Great Resignation “tiepida”: il fenomeno (al momento) non sfonda in Italia

Un fenomeno esploso in USA e UK e che si pensa sia già arrivato in Europa. La Great Resignation, nome con cui si indicano le dimissioni “in massa” da parte di lavoratori, per lo più giovani, in cerca di condizioni salariali e lavorative migliori, si sta espandendo a macchia d’olio, provocando dei veri e propri buchi in alcuni settori. La tendenza è in crescita anche in Italia, anche se più contenuta rispetto a Stati Uniti e Gran Bretagna. Qual è la vera portata in Italia? Cosa potrebbero comportare queste “grandi dimissioni” nel mercato del lavoro?

Great Resignation contenuta rispetto ad altri paesi

Prendiamo in considerazione due anni, il 2019 e il 2021, che s’interpongono fra quello di inizio pandemia (2020). Secondo lo studio condotto da Renato Brunetta, Ministro della Pubblica Amministrazione, e Michele Tiraboschi, dell’Università degli Studi di Modena e Reggio Emilia, già prima che il Covid – 19 cominciasse a circolare per il mondo, obbligando i paesi a misure restrittive pesantissime, c’erano state centinaia di migliaia di dimissioni volontarie. Questo trend è sprofondato a partire da febbraio 2020 e per tutta la durata dell’intero anno. Le dimissioni, in realtà, erano solo “rimandate”, in attesa di un momento più favorevole. Infatti, nel 2021 il numero di lavoratori che hanno lasciato il proprio posto è di 205mila unità in più. Si tratta soprattutto di giovani da poco inseriti nel contesto lavorativo. Le rivendicazioni sono: ambienti più armonici, contratti più stabili e salari adeguati al costo della vita.

Nonostante l’aumento esponenziale delle dimissioni, in Italia la Great Resignation non sembra, al momento, avere le stesse proporzioni di quanto sta avvenendo in America e nel Regno Unito. Infatti, la Relazione della Banca d’Italia riporta che l’incremento significativo delle dimissioni nel 2021 presenti caratteristiche diversi dai paesi anglosassoni, e di come abbia compensato il forte calo dell’anno precedente.

Dando uno sguardo al mondo imprenditoriale, il numero di aziende che segnalano difficoltà nel trovare manodopera è inferiore alla media europea (17% contro il 22). Il settore più colpito è quello edilizio, dove la quota di dimissioni è cresciuta oltre il 50%. Nella ristorazione e nel turismo, invece, la realtà dei fatti è in controtendenza rispetto alle rappresentazioni create dai media. Infatti, benché la ricerca di personale, soprattutto di lavoratori stagionali, sia un problema strutturale, accentuato dalla pandemia, lo studio mostra che le dimissioni non sono aumentate, ma al contrario segnano un -2% rispetto al 2020.

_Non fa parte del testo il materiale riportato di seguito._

/-- The Vat of a core (R147 to R153): holder and grant cycle of the lease, commands accepted under it, the scrub that belongs to
it, the context of the last holder, the cycle from which the next command or holder can come, threads that wait in the order of
their requests with how often each was passed over, accepted commands in order. -/
structure Vat where
  holder : Option Tid := none
  granted : Nat := 0
  count : Nat := 0
  scrub : Nat := 0
  lastCtx : Option Nat := none
  nextAcc : Nat := 0
  waiters : List (Tid × Nat) := []
  cmds : List VatCmd := []
  deriving DecidableEq, Repr, Inhabited

/-- The shadow lane's check (R168 to R170): the command, and once it has completed, when its entry is appended and the entry. -/
structure Shadow where
  id : Nat
  due : Option Nat := none
  entry : List Byte := []
  deriving DecidableEq, Repr

/-- A resident queue descriptor in queue SRAM (R290): its address, its bytes, PIN. -/
structure QRes where
  pa : Nat
  bytes : List Byte
  pin : Bool
  deriving DecidableEq, Repr, Inhabited

/-- A tap word in the tap unit (R335): the registers and planes it read as it issued, the rows enabled for it, the bytes it read
from core store, memory and the resident descriptors as they stood, the earliest cycle of its completion. -/
structure XCmd where
  t : Tid
  seq : Nat
  base : Nat
  instr : Instr
  ops : List Word := []
  rows : Word := 0
  z0 : Cells 32 := []
  data : List Byte := []
  mem0 : Memory := []
  qres0 : List QRes := []
  done : Nat
  deriving DecidableEq, Repr

/-- A core. `banks` are the banks of core store that the slot ports have claimed in this cycle (R101, R142). -/
structure Core where
  cs : Memory := []
  csOwner : Tab (Option Nat) := []
  banks : List Nat := []
  acc : Cells 32 := []
  accOwner : Tab (Option Nat) := []
  resOwner : Option Tid := none
  lines : List Line := []
  lru : List Nat := []
  fifo : List FifoE := []
  ord : Nat := 0
  wbs : List Wb := []
  lost : Bool := false
  mutlb : List Leaf := []
  vat : Vat := { }
  shadow : Option Shadow := none
  xs : List XCmd := []
  icache : Tab (List Byte) := []
  posted : List Nat := []
  coreHalt : Bool := false
  copyq : Bool := false
  allot : List (Nat × Nat × Nat) := []
  wins : List (Nat × Nat × Nat) := []
  deriving DecidableEq, Repr, Inhabited

/-- One side of a piece (R215). -/
inductive Loc where
  | cs (co a : Nat)
  | mem (pa : Nat)
  | seg (frame b : Nat)
  deriving DecidableEq, Repr, Inhabited

/-- A piece of a copy: where from, where to, bytes; the virtual addresses that were translated for it (R186); for a part of a piece that
is performed unit by unit the number of that piece and its bytes, which are credited together (R215, R216); the cycle since which its
bytes have been out to another module, if they are (R249). -/
structure Piece where
  src : Loc
  dst : Loc
  len : Nat
  sva : Option Nat := none
  dva : Option Nat := none
  grp : Nat := 0
  whole : Nat := 0
  out : Option Nat := none
  deriving DecidableEq, Repr, Inhabited
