-- ==== Sys2Proof/Machine/Scalar.lean ====
section
/-! DEFINITION. The scalar engine's arithmetic, compares, predicate logic, immediates, LOOP and GETC/SETC (R78 to R84, R90,
R97, R99). -/

namespace Sys2Proof.Machine

open Host

/-- A word that reads registers as it issues and whose writes land after a fixed latency (R29, R78). -/
def State.scalar (s : State) (c : Ctl) (lat extra : Nat) (f : Ctx → State → List RegW) : State :=
  s.issue c {} extra fun x s => .done (x.write s lat (f x s))

/-- S[d] := f (S[a], S[b]). -/
def State.alu2 (s : State) (c : Ctl) (lat : Nat) (d a b : SReg) (f : Word → Word → Word) : State :=
  s.scalar c lat 0 fun x s => wrS x.e.base d (f (x.s s a) (x.s s b))

/-- S[d] := f (S[a]). -/
def State.alu1 (s : State) (c : Ctl) (d a : SReg) (f : Word → Word) : State :=
  s.scalar c 1 0 fun x s => wrS x.e.base d (f (x.s s a))

/-- The division forms: latency 9, eight further thread cycles of the S queue, and the IDZ flag for a zero divisor (R79). -/
def State.aluDiv (s : State) (c : Ctl) (d a b : SReg) (f : Word → Word → Word) : State :=
  s.scalar c 9 8 fun x s => wrS x.e.base d (f (x.s s a) (x.s s b)) ++ if x.s s b = 0 then [.flags flIDZ] else []

/-- Bits 127:64 of a product. -/
def mulhiS (a b : Word) : Word := BitVec.ofInt 64 (a.toInt * b.toInt / (2 ^ 64 : Nat))
def mulhiU (a b : Word) : Word := BitVec.ofNat 64 (a.toNat * b.toNat / 2 ^ 64)

/-- The quotients and remainders of R78 with the fixed results of R79. -/
def divS (a b : Word) : Word := if b = 0 then BitVec.allOnes 64 else BitVec.ofInt 64 (a.toInt.tdiv b.toInt)
def divU (a b : Word) : Word := if b = 0 then BitVec.allOnes 64 else BitVec.ofNat 64 (a.toNat / b.toNat)
def remS (a b : Word) : Word := if b = 0 then a else BitVec.ofInt 64 (a.toInt.tmod b.toInt)
def remU (a b : Word) : Word := if b = 0 then a else BitVec.ofNat 64 (a.toNat % b.toNat)

/-- Shifts by the amount modulo 64, and the other one-cycle operations of R78. -/
def shlW (a b : Word) : Word := a <<< (b.toNat % 64)
def shrW (a b : Word) : Word := a >>> (b.toNat % 64)
def sarW (a b : Word) : Word := a.sshiftRight (b.toNat % 64)
def rolW (a b : Word) : Word := a.rotateLeft (b.toNat % 64)
def minS (a b : Word) : Word := if a.sle b then a else b
def maxS (a b : Word) : Word := if a.sle b then b else a
def minU (a b : Word) : Word := if a.ule b then a else b
def maxU (a b : Word) : Word := if a.ule b then b else a

/-- Leading zeros, 0 to 64. -/
def clzW (a : Word) : Word := BitVec.ofNat 64 (if a = 0 then 64 else 63 - Nat.log2 a.toNat)

/-- The number of ones. -/
def popcW (a : Word) : Word := BitVec.ofNat 64 ((List.range 64).countP fun i => a.getLsbD i)

/-- Bit k moves to bit 63 - k. -/
def brevW (a : Word) : Word :=
  BitVec.ofNat 64 ((List.range 64).foldl (fun n i => 2 * n + if a.getLsbD i then 1 else 0) 0)

def execAdd (c : Ctl) (d a b : SReg) (s : State) : Outcome State Fault Refusal := .next (s.alu2 c 1 d a b (· + ·))
def execSub (c : Ctl) (d a b : SReg) (s : State) : Outcome State Fault Refusal := .next (s.alu2 c 1 d a b (· - ·))
def execMul (c : Ctl) (d a b : SReg) (s : State) : Outcome State Fault Refusal := .next (s.alu2 c 2 d a b (· * ·))
def execMulhi (c : Ctl) (d a b : SReg) (s : State) : Outcome State Fault Refusal := .next (s.alu2 c 3 d a b mulhiS)
def execMulhn (c : Ctl) (d a b : SReg) (s : State) : Outcome State Fault Refusal := .next (s.alu2 c 3 d a b mulhiU)
def execDiv (c : Ctl) (d a b : SReg) (s : State) : Outcome State Fault Refusal := .next (s.aluDiv c d a b divS)
def execDivn (c : Ctl) (d a b : SReg) (s : State) : Outcome State Fault Refusal := .next (s.aluDiv c d a b divU)
def execRem (c : Ctl) (d a b : SReg) (s : State) : Outcome State Fault Refusal := .next (s.aluDiv c d a b remS)
def execRemn (c : Ctl) (d a b : SReg) (s : State) : Outcome State Fault Refusal := .next (s.aluDiv c d a b remU)
def execAnd (c : Ctl) (d a b : SReg) (s : State) : Outcome State Fault Refusal := .next (s.alu2 c 1 d a b (· &&& ·))
def execOr (c : Ctl) (d a b : SReg) (s : State) : Outcome State Fault Refusal := .next (s.alu2 c 1 d a b (· ||| ·))
def execXor (c : Ctl) (d a b : SReg) (s : State) : Outcome State Fault Refusal := .next (s.alu2 c 1 d a b (· ^^^ ·))
def execAndn (c : Ctl) (d a b : SReg) (s : State) : Outcome State Fault Refusal := .next (s.alu2 c 1 d a b (fun a b => a &&& ~~~ b))
def execShl (c : Ctl) (d a b : SReg) (s : State) : Outcome State Fault Refusal := .next (s.alu2 c 1 d a b shlW)
def execShr (c : Ctl) (d a b : SReg) (s : State) : Outcome State Fault Refusal := .next (s.alu2 c 1 d a b shrW)
def execSar (c : Ctl) (d a b : SReg) (s : State) : Outcome State Fault Refusal := .next (s.alu2 c 1 d a b sarW)
def execRol (c : Ctl) (d a b : SReg) (s : State) : Outcome State Fault Refusal := .next (s.alu2 c 1 d a b rolW)
def execMin (c : Ctl) (d a b : SReg) (s : State) : Outcome State Fault Refusal := .next (s.alu2 c 1 d a b minS)
def execMax (c : Ctl) (d a b : SReg) (s : State) : Outcome State Fault Refusal := .next (s.alu2 c 1 d a b maxS)
def execMinn (c : Ctl) (d a b : SReg) (s : State) : Outcome State Fault Refusal := .next (s.alu2 c 1 d a b minU)
def execMaxn (c : Ctl) (d a b : SReg) (s : State) : Outcome State Fault Refusal := .next (s.alu2 c 1 d a b maxU)
def execClz (c : Ctl) (d a : SReg) (s : State) : Outcome State Fault Refusal := .next (s.alu1 c d a clzW)
def execPopc (c : Ctl) (d a : SReg) (s : State) : Outcome State Fault Refusal := .next (s.alu1 c d a popcW)
def execBrev (c : Ctl) (d a : SReg) (s : State) : Outcome State Fault Refusal := .next (s.alu1 c d a brevW)

/-- SEL takes S[a] when the predicate, inverted by n, is true (R82). -/
def execSel (c : Ctl) (d a b : SReg) (n : Bool) (p : PReg) (s : State) : Outcome State Fault Refusal :=
  .next (s.scalar c 1 0 fun x s => wrS x.e.base d (if x.p s p != n then x.s s a else x.s s b))

/-- CMP writes a predicate (R83). -/
def execCmp (c : Ctl) (p : PReg) (a b : SReg) (cc : Cond) (s : State) : Outcome State Fault Refusal :=
  .next (s.scalar c 1 0 fun x s => wrP x.e.base p (cc.holds (x.s s a) (x.s s b)))

/-- Predicate logic (R84). -/
def State.plog (s : State) (c : Ctl) (d a b : PReg) (f : Bool → Bool → Bool) : State :=
  s.scalar c 1 0 fun x s => wrP x.e.base d (f (x.p s a) (x.p s b))

def execPand (c : Ctl) (d a b : PReg) (s : State) : Outcome State Fault Refusal := .next (s.plog c d a b and)
def execPor (c : Ctl) (d a b : PReg) (s : State) : Outcome State Fault Refusal := .next (s.plog c d a b or)
def execPxor (c : Ctl) (d a b : PReg) (s : State) : Outcome State Fault Refusal := .next (s.plog c d a b xor)
def execPnot (c : Ctl) (d a : PReg) (s : State) : Outcome State Fault Refusal := .next (s.plog c d a a fun x _ => !x)

/-- LEA (R82). -/
def execLea (c : Ctl) (d a b : SReg) (sh : Fin 16) (s : State) : Outcome State Fault Refusal :=
  .next (s.alu2 c 1 d a b fun a b => a + (b <<< sh.val))

def execAddi (c : Ctl) (d a : SReg) (i : Fin 512) (s : State) : Outcome State Fault Refusal := .next (s.alu1 c d a fun x => x + ofInt64 (immS 9 i.val c.imms))
def execAndi (c : Ctl) (d a : SReg) (i : Fin 512) (s : State) : Outcome State Fault Refusal := .next (s.alu1 c d a fun x => x &&& ofInt64 (immS 9 i.val c.imms))
def execOri (c : Ctl) (d a : SReg) (i : Fin 512) (s : State) : Outcome State Fault Refusal := .next (s.alu1 c d a fun x => x ||| BitVec.ofNat 64 (immZ 9 i.val c.imms))
def execXori (c : Ctl) (d a : SReg) (i : Fin 512) (s : State) : Outcome State Fault Refusal := .next (s.alu1 c d a fun x => x ^^^ BitVec.ofNat 64 (immZ 9 i.val c.imms))
def execShli (c : Ctl) (d a : SReg) (i : Fin 512) (s : State) : Outcome State Fault Refusal := .next (s.alu1 c d a fun x => x <<< (i.val % 64))
def execShri (c : Ctl) (d a : SReg) (i : Fin 512) (s : State) : Outcome State Fault Refusal := .next (s.alu1 c d a fun x => x >>> (i.val % 64))
def execSari (c : Ctl) (d a : SReg) (i : Fin 512) (s : State) : Outcome State Fault Refusal := .next (s.alu1 c d a fun x => x.sshiftRight (i.val % 64))

/-- LI (R81). -/
def execLi (c : Ctl) (d : SReg) (i : Fin 16384) (s : State) : Outcome State Fault Refusal :=
  .next (s.scalar c 1 0 fun x _ => wrS x.e.base d (ofInt64 (immS 14 i.val c.imms)))

/-- The immediate of CMPI: sign-extended for conditions 0 to 5, zero-extended for 6 to 9 (R83). -/
def cmpImm (cc : Cond) (i : Nat) (xs : List (Fin (2 ^ 27))) : Word :=
  if cc.code ≤ 5 then ofInt64 (immS 9 i xs) else BitVec.ofNat 64 (immZ 9 i xs)

def execCmpi (c : Ctl) (p : PReg) (a : SReg) (i : Fin 512) (cc : Cond) (s : State) : Outcome State Fault Refusal :=
  .next (s.scalar c 1 0 fun x s => wrP x.e.base p (cc.holds (x.s s a) (cmpImm cc i.val c.imms)))

/-- A LOOP restarts the pass count, also of the words behind it that already stand in a queue (R95). -/
def Thread.passStart (th : Thread) (seq : Nat) : Thread :=
  QName.all.foldl (fun (th : Thread) q =>
    th.setQueue q { th.queue q with es := (th.queue q).es.map fun r => if seq < r.seq then { r with pass := 0 } else r })
    { th with spl := { th.spl with pass := 0 } }

/-- LOOP sets LC and EC, and with ROT the stage predicates (R90). LOOP restarts the pass count (R95); the loop buffer is
refilled by the first pass after it (R94). -/
def execLoop (c : Ctl) (d a : SReg) (ki rot : Bool) (s : State) : Outcome State Fault Refusal :=
  .next (s.issue c {} 0 fun x s =>
    let base := x.e.base
    let ec := (x.s s d).toNat % 256 + 256 * rot.toNat + 512 * ki.toNat
    let ps := if rot then wrP base 4 true ++ wrP base 5 false ++ wrP base 6 false ++ wrP base 7 false else []
    let s := x.write s 1 ([.ctl crLC (BitVec.ofNat 64 ((x.s s a).toNat % 2 ^ 32)), .ctl crEC (BitVec.ofNat 64 ec)] ++ ps)
    .done (s.modThread x.t fun th => th.passStart x.e.seq))

/-- PREQ as a read returns it: a request raised in cycle x is seen from x + 1 (R308). -/
def Thread.preqWord (th : Thread) (cyc : Nat) : Word :=
  match th.preq with
  | some r => if r.seen ≤ cyc then BitVec.ofNat 64 (1 + 2 * r.src) else 0
  | none => 0

/-- A control register as GETC reads it (R97). -/
def State.getc (s : State) (th : Thread) (base : Nat) : CReg → Word
  | .cyc => s.cycWord
  | .tb => s.tbWord
  | .tbskew => s.tbskew
  | .preq => th.preqWord s.cyc
  | .pred => BitVec.ofNat 64 (th.pred base)
  | r => th.creg r.number

def execGetc (c : Ctl) (d : SReg) (r : CReg) (s : State) : Outcome State Fault Refusal :=
  .next (s.scalar c 1 0 fun x s => wrS x.e.base d (s.getc (x.th s) x.e.base r))

/-- The registers whose SETC is privileged, and the read-only ones (R97). -/
def CReg.privileged : CReg → Bool
  | .tbskew => true | .dl => true | .ywin => true | _ => false

def CReg.readOnly : CReg → Bool
  | .cyc => true | .tb => true | .bud => true | .preq => true | .segtag => true | .slate => true | .jobid => true
  | .cprog => true | .rrb => true | _ => false

/-- The writes of a SETC; PRED goes to the predicates under the base the word carries (R97). -/
def setcWrites (base : Nat) (r : CReg) (v : Word) : List RegW :=
  if CReg.readOnly r then []
  else if r = .pred then (List.range 7).map fun i => .p (physP base (i + 1)) (v.getLsbD (i + 1))
  else [.ctl r.number v]

/-- SETC; a write of 0, 6 or 7 to RM stores 1 and sets MODWARN (R34, R66). -/
def execSetc (c : Ctl) (d : SReg) (r : CReg) (s : State) : Outcome State Fault Refusal :=
  .next (s.issue c {} 0 fun x s =>
    if CReg.privileged r && (x.th s).priv == .user then .fault fPriv s
    else
      let v := x.s s d
      let bad := r == .rm && (wbits v 0 3 == 0 || decide (5 < wbits v 0 3))
      .done ((x.write s 1 (setcWrites x.e.base r v)).modThread x.t fun th => th.orFlags (flagIf bad flMODWARN)))

/-- SLATE reads an item of the job's slate (R99). -/
def execSlate (c : Ctl) (d : SReg) (item : Fin 8) (s : State) : Outcome State Fault Refusal :=
  .next (s.scalar c 1 0 fun x s => wrS x.e.base d (Cells.get (x.th s).slate item.val))

end Sys2Proof.Machine
end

Fuga dal lavoro o narrazione emotiva?

L’argomento secondo cui la Great Resignation, all’estero come in Italia, sia un atto di ribellione a un sistema che non è in grado di andare incontro alle nuove esigenze dei lavoratori giovani, è in parte smentito dal fatto che, per molte persone, i posti di lavoro da cui si sono dimessi erano visti come impieghi transitori, che hanno abbandonato quando ne trovavano altri più in linea col proprio profilo professionale e le proprie aspirazioni.

La Great Resignation, insomma, esce ridimensionata dal rapporto della Banca d’Italia. Il confronto tra le diverse generazioni di lavoratori mette in luce comportamenti assai diversi. Infatti, secondo le rivelazioni dell’Istituto, i lavoratori più anziani hanno trovato nuove occupazioni negli stessi settori, a differenza dei giovani per i quali la poca esperienza pesa sulla possibilità di essere riassunti in breve tempo, e sono più propensi a cambiare ambito, incentivati dall’età ancora sognante e dalla possibilità di trovare un’occupazione migliore.